Task to carry out: From the data below, return the exact lines starting at the line containing "f).jobNext = s.jobNext := rfl" and ending at the line containing "f).podRes = s.podRes := rfl", both included, and nothing else.

Exercise data:
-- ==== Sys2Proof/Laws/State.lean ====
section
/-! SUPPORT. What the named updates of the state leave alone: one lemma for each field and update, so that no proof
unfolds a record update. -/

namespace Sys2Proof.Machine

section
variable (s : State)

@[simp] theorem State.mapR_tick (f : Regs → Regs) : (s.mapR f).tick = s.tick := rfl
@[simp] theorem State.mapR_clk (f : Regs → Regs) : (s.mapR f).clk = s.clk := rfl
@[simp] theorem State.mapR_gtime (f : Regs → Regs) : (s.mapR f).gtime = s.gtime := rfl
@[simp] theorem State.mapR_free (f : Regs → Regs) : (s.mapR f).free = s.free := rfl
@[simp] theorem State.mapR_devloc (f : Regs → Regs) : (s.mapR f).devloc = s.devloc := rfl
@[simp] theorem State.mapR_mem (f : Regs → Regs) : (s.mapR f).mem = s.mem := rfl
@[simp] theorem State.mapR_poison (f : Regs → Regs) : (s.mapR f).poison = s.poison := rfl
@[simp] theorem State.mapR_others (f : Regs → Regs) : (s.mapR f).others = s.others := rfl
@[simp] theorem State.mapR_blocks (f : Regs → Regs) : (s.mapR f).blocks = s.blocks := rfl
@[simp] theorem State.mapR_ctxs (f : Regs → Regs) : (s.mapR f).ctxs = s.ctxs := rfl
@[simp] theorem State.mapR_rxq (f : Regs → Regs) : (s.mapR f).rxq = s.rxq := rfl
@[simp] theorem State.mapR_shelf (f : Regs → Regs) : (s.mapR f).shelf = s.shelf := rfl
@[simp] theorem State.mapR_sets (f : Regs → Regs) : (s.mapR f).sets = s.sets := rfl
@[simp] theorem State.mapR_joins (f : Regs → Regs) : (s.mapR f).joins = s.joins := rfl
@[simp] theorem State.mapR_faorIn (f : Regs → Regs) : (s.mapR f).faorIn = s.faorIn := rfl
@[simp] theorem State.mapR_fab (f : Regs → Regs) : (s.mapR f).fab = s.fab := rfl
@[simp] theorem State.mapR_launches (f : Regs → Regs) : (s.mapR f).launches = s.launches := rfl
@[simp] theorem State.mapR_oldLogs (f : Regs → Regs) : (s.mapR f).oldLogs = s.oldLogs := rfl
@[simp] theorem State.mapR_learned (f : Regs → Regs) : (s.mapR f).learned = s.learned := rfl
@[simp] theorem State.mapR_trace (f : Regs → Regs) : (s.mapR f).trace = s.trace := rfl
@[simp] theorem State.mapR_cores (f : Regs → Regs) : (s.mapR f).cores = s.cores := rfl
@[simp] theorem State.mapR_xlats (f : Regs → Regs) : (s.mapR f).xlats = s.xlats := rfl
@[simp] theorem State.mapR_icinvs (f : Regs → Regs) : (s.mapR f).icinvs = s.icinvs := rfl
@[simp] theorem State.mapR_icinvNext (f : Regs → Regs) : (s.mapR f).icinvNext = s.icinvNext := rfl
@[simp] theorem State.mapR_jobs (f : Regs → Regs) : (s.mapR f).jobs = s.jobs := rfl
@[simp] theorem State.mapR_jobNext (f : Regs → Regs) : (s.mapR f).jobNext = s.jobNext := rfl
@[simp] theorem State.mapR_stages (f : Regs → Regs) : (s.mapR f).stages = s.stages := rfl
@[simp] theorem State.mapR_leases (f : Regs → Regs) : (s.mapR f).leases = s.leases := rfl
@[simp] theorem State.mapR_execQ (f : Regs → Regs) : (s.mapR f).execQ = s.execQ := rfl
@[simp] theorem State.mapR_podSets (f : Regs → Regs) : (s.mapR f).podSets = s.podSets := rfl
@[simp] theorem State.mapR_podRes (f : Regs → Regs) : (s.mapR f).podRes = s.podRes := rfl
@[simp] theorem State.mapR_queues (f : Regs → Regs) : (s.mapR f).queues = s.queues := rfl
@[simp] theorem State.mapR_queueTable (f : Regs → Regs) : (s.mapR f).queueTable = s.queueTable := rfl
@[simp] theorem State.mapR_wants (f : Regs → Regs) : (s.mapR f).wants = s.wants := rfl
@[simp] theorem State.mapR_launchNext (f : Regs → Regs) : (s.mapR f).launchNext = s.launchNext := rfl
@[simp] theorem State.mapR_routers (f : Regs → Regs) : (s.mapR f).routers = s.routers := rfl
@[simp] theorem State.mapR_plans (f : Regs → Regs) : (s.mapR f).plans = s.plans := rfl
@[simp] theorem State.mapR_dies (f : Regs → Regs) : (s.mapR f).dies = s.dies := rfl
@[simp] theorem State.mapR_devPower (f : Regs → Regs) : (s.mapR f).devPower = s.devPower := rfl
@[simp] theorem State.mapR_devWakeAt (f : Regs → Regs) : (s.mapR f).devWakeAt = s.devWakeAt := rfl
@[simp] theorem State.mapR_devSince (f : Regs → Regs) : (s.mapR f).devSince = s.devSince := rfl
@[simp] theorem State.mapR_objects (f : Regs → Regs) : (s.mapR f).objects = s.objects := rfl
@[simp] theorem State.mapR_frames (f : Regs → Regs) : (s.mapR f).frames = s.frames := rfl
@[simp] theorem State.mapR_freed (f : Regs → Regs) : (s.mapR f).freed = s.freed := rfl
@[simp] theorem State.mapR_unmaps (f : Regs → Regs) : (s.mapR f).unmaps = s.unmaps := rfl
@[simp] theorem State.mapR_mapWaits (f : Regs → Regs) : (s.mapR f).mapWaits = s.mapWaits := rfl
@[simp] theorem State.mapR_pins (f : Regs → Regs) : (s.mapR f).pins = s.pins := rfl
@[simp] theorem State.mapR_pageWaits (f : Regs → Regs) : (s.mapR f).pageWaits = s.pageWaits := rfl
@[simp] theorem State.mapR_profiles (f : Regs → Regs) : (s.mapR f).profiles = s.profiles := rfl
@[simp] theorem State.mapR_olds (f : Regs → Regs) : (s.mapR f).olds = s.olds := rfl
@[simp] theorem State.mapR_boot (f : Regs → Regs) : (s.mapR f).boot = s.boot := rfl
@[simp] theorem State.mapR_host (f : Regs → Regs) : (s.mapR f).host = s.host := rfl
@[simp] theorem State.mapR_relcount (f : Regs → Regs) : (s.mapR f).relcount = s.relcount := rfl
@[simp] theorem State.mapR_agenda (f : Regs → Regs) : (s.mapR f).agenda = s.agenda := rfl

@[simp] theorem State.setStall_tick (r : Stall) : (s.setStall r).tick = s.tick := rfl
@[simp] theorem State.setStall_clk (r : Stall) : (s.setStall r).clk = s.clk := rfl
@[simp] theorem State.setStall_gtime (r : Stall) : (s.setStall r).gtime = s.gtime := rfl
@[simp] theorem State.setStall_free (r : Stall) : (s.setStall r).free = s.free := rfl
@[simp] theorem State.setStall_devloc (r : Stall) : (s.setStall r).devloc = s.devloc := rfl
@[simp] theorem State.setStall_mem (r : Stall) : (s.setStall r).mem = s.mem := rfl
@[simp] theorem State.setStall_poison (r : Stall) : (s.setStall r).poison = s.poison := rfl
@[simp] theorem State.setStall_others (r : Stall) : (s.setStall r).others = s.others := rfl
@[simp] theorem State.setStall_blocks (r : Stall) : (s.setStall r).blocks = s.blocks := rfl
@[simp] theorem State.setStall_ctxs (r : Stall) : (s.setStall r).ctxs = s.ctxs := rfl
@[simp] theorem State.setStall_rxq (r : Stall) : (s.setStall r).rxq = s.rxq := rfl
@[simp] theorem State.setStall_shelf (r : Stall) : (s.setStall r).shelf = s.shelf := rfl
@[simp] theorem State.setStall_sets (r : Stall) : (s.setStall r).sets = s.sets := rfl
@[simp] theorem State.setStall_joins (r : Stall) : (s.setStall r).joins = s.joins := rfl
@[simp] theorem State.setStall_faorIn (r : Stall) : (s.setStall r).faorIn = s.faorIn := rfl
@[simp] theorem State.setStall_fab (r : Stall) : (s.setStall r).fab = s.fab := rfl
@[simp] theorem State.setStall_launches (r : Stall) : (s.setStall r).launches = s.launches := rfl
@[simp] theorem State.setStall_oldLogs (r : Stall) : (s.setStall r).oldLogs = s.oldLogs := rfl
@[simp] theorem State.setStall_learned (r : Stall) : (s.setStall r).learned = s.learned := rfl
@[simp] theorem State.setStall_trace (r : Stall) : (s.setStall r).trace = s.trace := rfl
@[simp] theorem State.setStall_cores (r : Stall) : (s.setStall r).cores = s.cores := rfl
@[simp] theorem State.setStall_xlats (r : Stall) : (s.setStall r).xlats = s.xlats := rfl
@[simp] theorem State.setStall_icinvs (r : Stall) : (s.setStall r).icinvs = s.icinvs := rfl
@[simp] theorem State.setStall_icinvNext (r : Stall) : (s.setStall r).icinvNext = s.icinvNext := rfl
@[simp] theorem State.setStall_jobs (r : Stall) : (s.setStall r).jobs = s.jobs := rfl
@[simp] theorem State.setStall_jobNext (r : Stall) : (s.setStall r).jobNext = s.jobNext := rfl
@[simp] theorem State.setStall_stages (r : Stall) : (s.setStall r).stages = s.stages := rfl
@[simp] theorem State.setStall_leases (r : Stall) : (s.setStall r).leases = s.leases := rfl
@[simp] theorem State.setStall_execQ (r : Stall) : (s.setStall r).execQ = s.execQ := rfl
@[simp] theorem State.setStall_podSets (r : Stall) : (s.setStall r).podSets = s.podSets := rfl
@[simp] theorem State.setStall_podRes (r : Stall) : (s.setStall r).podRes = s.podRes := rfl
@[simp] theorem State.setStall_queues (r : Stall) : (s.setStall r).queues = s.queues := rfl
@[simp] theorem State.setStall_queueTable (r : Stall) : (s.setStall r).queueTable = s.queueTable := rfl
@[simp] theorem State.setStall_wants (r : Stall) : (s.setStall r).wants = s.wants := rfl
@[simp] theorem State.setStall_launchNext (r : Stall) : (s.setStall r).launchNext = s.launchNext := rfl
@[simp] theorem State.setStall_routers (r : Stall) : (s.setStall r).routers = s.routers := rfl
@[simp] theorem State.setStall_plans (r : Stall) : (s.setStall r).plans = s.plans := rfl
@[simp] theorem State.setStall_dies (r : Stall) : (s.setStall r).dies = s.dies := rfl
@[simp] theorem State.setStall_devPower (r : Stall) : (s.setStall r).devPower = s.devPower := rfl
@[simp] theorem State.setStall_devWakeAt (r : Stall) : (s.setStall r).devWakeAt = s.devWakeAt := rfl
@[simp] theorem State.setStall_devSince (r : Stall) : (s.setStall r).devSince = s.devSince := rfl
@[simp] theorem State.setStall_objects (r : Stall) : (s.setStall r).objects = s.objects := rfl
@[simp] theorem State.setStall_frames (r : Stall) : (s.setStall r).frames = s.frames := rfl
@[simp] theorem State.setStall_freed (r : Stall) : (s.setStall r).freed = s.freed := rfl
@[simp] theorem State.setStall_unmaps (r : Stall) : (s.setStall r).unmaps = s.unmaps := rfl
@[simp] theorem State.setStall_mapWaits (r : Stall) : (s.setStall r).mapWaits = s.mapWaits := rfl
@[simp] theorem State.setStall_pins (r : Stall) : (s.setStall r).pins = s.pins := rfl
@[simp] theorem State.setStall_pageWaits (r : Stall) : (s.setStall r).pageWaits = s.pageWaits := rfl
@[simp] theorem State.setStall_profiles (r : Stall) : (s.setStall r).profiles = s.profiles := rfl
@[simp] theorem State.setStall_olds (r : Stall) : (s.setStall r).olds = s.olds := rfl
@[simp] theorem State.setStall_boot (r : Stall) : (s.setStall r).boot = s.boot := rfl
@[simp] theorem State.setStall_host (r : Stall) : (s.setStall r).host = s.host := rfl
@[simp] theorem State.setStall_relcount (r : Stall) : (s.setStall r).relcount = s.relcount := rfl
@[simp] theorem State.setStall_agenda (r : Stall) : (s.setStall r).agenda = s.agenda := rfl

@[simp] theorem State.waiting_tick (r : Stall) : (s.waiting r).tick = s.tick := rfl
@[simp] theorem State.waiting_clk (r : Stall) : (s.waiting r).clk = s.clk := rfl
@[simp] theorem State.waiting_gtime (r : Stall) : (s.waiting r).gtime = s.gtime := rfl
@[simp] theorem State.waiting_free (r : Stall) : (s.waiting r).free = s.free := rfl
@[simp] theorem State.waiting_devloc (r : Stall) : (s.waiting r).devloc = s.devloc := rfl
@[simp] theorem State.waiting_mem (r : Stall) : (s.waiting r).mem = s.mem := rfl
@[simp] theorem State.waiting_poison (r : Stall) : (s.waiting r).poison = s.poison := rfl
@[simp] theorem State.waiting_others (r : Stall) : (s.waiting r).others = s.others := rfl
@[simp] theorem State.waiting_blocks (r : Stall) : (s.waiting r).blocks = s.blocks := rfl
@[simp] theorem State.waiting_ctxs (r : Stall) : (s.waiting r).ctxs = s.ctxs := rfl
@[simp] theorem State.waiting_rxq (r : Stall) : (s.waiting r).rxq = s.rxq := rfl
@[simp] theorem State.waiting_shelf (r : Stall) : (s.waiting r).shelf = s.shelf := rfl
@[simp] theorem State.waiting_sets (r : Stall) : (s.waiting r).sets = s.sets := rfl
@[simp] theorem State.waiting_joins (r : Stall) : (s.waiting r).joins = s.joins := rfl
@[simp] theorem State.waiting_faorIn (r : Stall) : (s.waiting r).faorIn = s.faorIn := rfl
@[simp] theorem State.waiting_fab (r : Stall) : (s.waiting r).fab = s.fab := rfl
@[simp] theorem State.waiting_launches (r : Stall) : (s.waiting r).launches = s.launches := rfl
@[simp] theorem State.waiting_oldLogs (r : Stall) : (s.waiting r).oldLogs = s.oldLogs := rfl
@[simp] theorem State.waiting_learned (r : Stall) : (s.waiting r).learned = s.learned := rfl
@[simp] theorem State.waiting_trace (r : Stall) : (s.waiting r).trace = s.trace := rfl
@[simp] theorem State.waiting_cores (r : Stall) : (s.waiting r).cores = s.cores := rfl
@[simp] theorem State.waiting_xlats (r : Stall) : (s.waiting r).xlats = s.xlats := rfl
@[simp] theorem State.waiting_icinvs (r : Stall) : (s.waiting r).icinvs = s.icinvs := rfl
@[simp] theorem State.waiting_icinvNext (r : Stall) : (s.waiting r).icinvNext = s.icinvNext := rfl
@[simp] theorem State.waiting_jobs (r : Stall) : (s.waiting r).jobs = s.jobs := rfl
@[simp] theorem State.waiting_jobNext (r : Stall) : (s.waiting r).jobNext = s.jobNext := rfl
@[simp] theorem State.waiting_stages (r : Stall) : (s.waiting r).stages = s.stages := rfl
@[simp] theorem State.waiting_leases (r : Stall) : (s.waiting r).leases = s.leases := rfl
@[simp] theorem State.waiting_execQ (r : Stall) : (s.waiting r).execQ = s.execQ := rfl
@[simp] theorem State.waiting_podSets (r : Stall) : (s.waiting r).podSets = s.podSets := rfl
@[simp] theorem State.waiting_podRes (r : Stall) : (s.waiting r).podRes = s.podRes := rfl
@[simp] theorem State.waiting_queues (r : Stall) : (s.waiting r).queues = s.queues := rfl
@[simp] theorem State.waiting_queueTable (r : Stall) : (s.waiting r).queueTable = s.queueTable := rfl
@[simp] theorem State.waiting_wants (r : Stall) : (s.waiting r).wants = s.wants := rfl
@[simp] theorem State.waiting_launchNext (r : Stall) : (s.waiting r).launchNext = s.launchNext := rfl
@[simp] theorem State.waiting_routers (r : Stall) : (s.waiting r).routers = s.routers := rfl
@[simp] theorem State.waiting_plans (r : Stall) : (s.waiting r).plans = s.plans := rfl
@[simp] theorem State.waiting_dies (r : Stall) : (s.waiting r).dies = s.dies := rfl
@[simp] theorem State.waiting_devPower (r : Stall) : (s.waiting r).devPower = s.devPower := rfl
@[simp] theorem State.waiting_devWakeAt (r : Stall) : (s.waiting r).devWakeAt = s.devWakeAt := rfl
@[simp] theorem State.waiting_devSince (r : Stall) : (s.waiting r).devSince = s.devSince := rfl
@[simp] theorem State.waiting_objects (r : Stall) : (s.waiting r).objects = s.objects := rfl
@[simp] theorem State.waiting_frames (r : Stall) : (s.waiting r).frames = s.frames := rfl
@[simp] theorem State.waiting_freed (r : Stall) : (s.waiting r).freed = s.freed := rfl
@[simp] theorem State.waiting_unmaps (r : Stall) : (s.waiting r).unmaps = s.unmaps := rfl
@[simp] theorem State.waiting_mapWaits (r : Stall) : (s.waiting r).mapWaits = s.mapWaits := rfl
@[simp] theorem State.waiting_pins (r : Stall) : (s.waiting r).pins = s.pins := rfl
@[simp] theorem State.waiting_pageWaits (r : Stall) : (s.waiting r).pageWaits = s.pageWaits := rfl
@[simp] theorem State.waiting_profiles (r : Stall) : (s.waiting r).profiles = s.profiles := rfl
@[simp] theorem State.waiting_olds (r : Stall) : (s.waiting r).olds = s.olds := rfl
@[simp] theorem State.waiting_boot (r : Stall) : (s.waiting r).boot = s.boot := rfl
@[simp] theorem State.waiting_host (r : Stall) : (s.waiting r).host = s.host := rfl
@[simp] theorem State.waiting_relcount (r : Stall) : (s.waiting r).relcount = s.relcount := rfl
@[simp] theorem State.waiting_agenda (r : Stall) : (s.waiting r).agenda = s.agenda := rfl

Reply to the task:
@[simp] theorem State.mapR_jobNext (f : Regs → Regs) : (s.mapR f).jobNext = s.jobNext := rfl
@[simp] theorem State.mapR_stages (f : Regs → Regs) : (s.mapR f).stages = s.stages := rfl
@[simp] theorem State.mapR_leases (f : Regs → Regs) : (s.mapR f).leases = s.leases := rfl
@[simp] theorem State.mapR_execQ (f : Regs → Regs) : (s.mapR f).execQ = s.execQ := rfl
@[simp] theorem State.mapR_podSets (f : Regs → Regs) : (s.mapR f).podSets = s.podSets := rfl
@[simp] theorem State.mapR_podRes (f : Regs → Regs) : (s.mapR f).podRes = s.podRes := rfl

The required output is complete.